== Data for this exercise ==

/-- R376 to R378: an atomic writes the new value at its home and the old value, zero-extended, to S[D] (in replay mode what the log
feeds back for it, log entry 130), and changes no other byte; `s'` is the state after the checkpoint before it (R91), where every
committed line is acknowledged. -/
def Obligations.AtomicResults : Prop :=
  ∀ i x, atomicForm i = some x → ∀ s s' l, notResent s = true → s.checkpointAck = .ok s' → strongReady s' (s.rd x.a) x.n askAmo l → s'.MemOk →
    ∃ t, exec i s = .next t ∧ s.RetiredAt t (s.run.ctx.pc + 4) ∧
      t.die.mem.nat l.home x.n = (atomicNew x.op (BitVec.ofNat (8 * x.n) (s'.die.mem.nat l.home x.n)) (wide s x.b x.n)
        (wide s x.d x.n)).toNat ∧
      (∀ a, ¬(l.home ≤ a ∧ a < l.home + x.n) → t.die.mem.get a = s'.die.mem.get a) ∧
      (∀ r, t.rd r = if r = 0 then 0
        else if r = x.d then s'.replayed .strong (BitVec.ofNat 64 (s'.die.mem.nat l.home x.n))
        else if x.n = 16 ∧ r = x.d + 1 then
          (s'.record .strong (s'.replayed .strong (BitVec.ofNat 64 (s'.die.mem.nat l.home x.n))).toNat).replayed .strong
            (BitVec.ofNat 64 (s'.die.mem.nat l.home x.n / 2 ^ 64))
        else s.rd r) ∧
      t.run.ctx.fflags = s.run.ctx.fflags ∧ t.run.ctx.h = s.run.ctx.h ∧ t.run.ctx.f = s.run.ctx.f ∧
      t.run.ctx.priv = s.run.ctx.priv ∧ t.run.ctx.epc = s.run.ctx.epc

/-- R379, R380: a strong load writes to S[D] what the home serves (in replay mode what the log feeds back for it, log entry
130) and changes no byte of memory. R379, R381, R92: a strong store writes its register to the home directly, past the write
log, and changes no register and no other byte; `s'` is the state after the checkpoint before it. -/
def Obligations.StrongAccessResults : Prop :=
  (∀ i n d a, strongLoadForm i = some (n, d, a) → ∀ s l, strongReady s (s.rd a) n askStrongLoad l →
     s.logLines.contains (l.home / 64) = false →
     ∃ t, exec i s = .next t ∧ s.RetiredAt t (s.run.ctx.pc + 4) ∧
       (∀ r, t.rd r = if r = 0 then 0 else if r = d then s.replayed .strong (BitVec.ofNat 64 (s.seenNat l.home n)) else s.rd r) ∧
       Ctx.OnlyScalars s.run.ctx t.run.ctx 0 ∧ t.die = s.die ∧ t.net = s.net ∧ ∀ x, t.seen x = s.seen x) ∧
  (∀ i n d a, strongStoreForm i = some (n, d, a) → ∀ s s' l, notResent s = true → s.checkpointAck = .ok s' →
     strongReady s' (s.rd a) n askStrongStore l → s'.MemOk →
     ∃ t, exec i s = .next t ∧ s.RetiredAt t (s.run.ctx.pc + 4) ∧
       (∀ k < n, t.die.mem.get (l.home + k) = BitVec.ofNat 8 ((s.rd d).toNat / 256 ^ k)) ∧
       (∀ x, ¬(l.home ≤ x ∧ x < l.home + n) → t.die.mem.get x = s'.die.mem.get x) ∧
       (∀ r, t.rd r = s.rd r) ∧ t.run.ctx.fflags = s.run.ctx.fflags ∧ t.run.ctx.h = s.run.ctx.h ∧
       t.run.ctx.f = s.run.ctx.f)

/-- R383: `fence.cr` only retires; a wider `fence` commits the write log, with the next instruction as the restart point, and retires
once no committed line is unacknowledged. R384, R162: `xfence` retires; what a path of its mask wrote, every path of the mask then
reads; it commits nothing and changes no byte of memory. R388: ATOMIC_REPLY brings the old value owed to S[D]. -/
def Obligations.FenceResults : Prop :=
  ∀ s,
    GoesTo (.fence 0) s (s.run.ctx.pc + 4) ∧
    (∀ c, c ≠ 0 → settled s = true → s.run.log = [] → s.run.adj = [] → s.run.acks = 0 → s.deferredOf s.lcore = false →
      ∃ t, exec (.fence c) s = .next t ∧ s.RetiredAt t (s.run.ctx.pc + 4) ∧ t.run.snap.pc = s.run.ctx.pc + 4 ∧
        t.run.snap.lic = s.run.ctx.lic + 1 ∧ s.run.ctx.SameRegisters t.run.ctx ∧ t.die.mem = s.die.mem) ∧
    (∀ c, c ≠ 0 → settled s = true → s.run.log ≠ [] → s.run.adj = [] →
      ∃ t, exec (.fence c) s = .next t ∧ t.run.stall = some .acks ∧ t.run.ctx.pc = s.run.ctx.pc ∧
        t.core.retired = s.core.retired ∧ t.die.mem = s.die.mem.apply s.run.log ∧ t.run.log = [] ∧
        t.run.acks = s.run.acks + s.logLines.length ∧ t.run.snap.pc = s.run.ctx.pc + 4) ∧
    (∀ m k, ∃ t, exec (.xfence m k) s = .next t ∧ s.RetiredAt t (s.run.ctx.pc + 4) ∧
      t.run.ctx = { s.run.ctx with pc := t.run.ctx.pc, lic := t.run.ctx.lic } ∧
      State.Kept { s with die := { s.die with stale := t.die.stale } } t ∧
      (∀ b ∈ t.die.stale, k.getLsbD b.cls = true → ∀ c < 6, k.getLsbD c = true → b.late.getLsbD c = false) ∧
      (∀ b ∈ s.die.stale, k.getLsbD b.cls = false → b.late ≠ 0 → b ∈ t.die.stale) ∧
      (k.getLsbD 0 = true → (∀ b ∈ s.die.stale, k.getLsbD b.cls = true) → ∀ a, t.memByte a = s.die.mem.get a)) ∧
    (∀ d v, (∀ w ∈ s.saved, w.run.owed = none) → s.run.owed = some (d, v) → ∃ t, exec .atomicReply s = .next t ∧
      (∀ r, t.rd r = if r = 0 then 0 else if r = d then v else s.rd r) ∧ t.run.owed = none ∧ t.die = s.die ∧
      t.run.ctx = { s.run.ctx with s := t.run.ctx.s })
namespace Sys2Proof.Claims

===
== Data for this exercise ==

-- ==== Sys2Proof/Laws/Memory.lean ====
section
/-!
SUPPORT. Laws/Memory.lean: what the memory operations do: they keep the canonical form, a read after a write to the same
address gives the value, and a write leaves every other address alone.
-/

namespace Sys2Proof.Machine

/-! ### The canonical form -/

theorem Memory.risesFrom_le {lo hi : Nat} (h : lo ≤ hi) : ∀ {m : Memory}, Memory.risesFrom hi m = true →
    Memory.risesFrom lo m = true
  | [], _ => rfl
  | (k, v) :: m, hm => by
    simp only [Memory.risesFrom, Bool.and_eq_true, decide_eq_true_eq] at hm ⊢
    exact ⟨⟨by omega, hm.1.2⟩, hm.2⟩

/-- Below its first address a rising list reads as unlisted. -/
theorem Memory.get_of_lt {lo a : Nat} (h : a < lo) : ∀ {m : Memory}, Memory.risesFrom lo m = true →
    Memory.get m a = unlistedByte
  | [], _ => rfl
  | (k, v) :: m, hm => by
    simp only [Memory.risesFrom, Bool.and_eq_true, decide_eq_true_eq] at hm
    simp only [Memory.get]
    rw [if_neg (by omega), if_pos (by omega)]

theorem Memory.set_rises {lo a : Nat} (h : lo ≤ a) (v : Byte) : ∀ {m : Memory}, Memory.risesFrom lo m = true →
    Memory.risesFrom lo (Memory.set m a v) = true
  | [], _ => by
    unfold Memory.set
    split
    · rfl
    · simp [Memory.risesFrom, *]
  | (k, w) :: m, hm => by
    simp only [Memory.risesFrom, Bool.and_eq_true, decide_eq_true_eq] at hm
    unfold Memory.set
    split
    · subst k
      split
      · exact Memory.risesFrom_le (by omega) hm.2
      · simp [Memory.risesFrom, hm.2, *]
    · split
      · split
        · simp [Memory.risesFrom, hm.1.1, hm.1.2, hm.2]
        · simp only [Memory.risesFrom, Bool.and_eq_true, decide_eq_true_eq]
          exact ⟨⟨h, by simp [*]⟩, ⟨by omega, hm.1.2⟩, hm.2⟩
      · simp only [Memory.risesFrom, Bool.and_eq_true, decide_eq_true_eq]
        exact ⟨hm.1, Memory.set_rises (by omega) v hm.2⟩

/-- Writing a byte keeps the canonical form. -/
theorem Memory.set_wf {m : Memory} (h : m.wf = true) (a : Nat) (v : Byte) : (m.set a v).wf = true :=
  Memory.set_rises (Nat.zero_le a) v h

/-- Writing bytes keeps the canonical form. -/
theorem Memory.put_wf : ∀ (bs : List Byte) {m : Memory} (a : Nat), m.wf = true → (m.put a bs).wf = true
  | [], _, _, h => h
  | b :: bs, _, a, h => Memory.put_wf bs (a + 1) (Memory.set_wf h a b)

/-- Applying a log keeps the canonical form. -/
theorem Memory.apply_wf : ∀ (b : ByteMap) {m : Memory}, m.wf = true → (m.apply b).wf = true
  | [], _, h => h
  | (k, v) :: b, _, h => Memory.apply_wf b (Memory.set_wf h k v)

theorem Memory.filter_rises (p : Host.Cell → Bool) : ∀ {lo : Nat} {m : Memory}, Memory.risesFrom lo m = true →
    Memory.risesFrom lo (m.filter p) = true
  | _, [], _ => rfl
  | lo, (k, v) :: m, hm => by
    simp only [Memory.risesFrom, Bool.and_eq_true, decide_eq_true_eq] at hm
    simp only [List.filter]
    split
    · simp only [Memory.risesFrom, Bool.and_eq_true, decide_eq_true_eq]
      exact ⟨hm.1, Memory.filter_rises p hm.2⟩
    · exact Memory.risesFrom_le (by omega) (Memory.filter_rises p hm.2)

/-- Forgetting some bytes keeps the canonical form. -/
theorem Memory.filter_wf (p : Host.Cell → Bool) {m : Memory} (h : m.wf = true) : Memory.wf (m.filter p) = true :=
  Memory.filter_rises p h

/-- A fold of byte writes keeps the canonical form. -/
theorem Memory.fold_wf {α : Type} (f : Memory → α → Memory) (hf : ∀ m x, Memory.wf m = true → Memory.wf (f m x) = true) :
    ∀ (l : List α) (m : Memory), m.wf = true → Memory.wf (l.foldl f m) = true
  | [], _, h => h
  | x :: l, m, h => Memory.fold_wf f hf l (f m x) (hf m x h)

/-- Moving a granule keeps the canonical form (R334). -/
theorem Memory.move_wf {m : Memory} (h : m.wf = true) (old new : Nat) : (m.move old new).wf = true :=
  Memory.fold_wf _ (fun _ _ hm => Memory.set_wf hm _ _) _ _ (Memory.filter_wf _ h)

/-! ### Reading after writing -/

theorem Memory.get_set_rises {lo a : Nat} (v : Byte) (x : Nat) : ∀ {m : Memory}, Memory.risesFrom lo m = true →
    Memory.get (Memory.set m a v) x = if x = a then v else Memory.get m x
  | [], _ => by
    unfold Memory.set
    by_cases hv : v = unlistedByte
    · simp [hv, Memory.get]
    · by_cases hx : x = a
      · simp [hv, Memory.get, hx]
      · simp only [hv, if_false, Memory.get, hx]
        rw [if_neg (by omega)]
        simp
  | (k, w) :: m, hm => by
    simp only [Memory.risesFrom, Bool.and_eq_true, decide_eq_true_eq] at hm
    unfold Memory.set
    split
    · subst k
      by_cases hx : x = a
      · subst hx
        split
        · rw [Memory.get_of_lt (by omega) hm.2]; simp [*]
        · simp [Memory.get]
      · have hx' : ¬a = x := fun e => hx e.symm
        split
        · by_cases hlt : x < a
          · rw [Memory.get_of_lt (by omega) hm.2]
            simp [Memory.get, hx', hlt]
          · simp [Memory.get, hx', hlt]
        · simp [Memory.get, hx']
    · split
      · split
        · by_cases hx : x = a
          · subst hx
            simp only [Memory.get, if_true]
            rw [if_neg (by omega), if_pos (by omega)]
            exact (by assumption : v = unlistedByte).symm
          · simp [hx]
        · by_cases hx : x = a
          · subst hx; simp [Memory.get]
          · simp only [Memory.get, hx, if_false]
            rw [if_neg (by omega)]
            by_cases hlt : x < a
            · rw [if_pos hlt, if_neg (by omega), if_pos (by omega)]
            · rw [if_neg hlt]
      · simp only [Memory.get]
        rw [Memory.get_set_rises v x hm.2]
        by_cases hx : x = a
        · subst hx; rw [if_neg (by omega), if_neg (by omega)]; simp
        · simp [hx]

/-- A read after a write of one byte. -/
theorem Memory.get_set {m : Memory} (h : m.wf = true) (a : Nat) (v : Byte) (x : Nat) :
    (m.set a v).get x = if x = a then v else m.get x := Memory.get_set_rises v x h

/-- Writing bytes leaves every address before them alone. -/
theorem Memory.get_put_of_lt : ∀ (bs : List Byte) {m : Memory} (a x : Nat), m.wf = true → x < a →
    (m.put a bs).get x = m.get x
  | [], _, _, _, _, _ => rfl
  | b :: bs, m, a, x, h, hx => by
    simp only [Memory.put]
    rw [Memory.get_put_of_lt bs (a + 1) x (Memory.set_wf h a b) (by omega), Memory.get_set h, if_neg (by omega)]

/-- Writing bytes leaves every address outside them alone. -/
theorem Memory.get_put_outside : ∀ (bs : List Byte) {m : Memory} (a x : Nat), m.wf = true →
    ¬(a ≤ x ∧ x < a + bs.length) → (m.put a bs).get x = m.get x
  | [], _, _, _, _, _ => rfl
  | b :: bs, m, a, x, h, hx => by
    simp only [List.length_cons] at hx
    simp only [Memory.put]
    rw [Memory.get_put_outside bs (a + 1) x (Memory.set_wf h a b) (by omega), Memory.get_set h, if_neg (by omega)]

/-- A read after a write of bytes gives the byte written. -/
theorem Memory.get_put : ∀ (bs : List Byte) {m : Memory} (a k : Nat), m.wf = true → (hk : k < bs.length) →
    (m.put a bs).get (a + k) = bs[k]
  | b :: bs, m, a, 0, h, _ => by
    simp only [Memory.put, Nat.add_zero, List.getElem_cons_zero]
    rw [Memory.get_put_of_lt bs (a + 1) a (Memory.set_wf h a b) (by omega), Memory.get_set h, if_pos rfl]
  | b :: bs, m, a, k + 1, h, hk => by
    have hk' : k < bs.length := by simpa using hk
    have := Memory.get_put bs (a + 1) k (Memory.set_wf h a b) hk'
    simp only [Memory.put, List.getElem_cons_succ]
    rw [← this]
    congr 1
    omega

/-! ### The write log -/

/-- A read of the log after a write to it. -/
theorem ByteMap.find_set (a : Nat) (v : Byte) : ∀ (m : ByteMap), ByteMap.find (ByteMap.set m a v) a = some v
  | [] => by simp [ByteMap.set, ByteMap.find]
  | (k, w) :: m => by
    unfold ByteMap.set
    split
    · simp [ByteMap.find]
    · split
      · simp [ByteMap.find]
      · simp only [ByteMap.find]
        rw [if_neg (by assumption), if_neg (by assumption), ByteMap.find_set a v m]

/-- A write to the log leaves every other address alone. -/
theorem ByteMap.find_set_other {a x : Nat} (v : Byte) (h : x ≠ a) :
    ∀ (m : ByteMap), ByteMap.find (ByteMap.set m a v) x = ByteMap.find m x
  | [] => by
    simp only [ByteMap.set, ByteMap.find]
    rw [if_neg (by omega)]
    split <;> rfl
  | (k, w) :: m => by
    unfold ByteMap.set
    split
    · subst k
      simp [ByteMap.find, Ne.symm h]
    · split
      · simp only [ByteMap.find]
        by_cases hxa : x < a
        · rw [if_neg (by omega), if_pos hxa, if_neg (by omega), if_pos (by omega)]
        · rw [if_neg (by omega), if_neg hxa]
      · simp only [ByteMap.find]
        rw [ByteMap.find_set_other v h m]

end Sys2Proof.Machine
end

===

Requirement
Your answer should be a single number: the count of lines in these records that hold the string "owed".

Output
3